-- ==== Sys2Proof/Laws/State.lean ====
section
/-!
SUPPORT. What each update of the state leaves alone, field by field, and what the record it changes reads as afterwards.
-/

namespace Sys2Proof.Machine.State

/-! setReg -/

@[simp] theorem dies_setReg (s : State) (a : Nat) (v : Word) : (s.setReg a v).dies = s.dies := rfl
@[simp] theorem grade_setReg (s : State) (a : Nat) (v : Word) : (s.setReg a v).grade = s.grade := rfl
@[simp] theorem now_setReg (s : State) (a : Nat) (v : Word) : (s.setReg a v).now = s.now := rfl
@[simp] theorem pt_setReg (s : State) (a : Nat) (v : Word) : (s.setReg a v).pt = s.pt := rfl
@[simp] theorem seed_setReg (s : State) (a : Nat) (v : Word) : (s.setReg a v).seed = s.seed := rfl
@[simp] theorem readData_setReg (s : State) (a : Nat) (v : Word) : (s.setReg a v).readData = s.readData := rfl
@[simp] theorem pending_setReg (s : State) (a : Nat) (v : Word) : (s.setReg a v).pending = s.pending := rfl
@[simp] theorem die_setReg (s : State) (a : Nat) (v : Word) : (s.setReg a v).die = s.die := rfl
@[simp] theorem inbox_setReg (s : State) (a : Nat) (v : Word) : (s.setReg a v).inbox = s.inbox := rfl
@[simp] theorem irq_setReg (s : State) (a : Nat) (v : Word) : (s.setReg a v).irq = s.irq := rfl
@[simp] theorem flash_setReg (s : State) (a : Nat) (v : Word) : (s.setReg a v).flash = s.flash := rfl
@[simp] theorem dram_setReg (s : State) (a : Nat) (v : Word) : (s.setReg a v).dram = s.dram := rfl
@[simp] theorem progmem_setReg (s : State) (a : Nat) (v : Word) : (s.setReg a v).progmem = s.progmem := rfl
@[simp] theorem hostmem_setReg (s : State) (a : Nat) (v : Word) : (s.setReg a v).hostmem = s.hostmem := rfl

/-! pass -/

@[simp] theorem dies_pass (s : State) (k : Nat) : (s.pass k).dies = s.dies := rfl
@[simp] theorem grade_pass (s : State) (k : Nat) : (s.pass k).grade = s.grade := rfl
@[simp] theorem seed_pass (s : State) (k : Nat) : (s.pass k).seed = s.seed := rfl
@[simp] theorem readData_pass (s : State) (k : Nat) : (s.pass k).readData = s.readData := rfl
@[simp] theorem pending_pass (s : State) (k : Nat) : (s.pass k).pending = s.pending := rfl
@[simp] theorem regs_pass (s : State) (k : Nat) : (s.pass k).regs = s.regs := rfl
@[simp] theorem die_pass (s : State) (k : Nat) : (s.pass k).die = s.die := rfl
@[simp] theorem inbox_pass (s : State) (k : Nat) : (s.pass k).inbox = s.inbox := rfl
@[simp] theorem irq_pass (s : State) (k : Nat) : (s.pass k).irq = s.irq := rfl
@[simp] theorem flash_pass (s : State) (k : Nat) : (s.pass k).flash = s.flash := rfl
@[simp] theorem dram_pass (s : State) (k : Nat) : (s.pass k).dram = s.dram := rfl
@[simp] theorem progmem_pass (s : State) (k : Nat) : (s.pass k).progmem = s.progmem := rfl
@[simp] theorem hostmem_pass (s : State) (k : Nat) : (s.pass k).hostmem = s.hostmem := rfl

/-! drew -/

@[simp] theorem dies_drew (s : State) : (s.drew).dies = s.dies := rfl
@[simp] theorem grade_drew (s : State) : (s.drew).grade = s.grade := rfl
@[simp] theorem now_drew (s : State) : (s.drew).now = s.now := rfl
@[simp] theorem pt_drew (s : State) : (s.drew).pt = s.pt := rfl
@[simp] theorem readData_drew (s : State) : (s.drew).readData = s.readData := rfl
@[simp] theorem pending_drew (s : State) : (s.drew).pending = s.pending := rfl
@[simp] theorem regs_drew (s : State) : (s.drew).regs = s.regs := rfl
@[simp] theorem die_drew (s : State) : (s.drew).die = s.die := rfl
@[simp] theorem inbox_drew (s : State) : (s.drew).inbox = s.inbox := rfl
@[simp] theorem irq_drew (s : State) : (s.drew).irq = s.irq := rfl
@[simp] theorem flash_drew (s : State) : (s.drew).flash = s.flash := rfl
@[simp] theorem dram_drew (s : State) : (s.drew).dram = s.dram := rfl
@[simp] theorem progmem_drew (s : State) : (s.drew).progmem = s.progmem := rfl
@[simp] theorem hostmem_drew (s : State) : (s.drew).hostmem = s.hostmem := rfl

Aim of the exercise> A single number is required: how many lines in the material hold the word "dies".

Task result> 3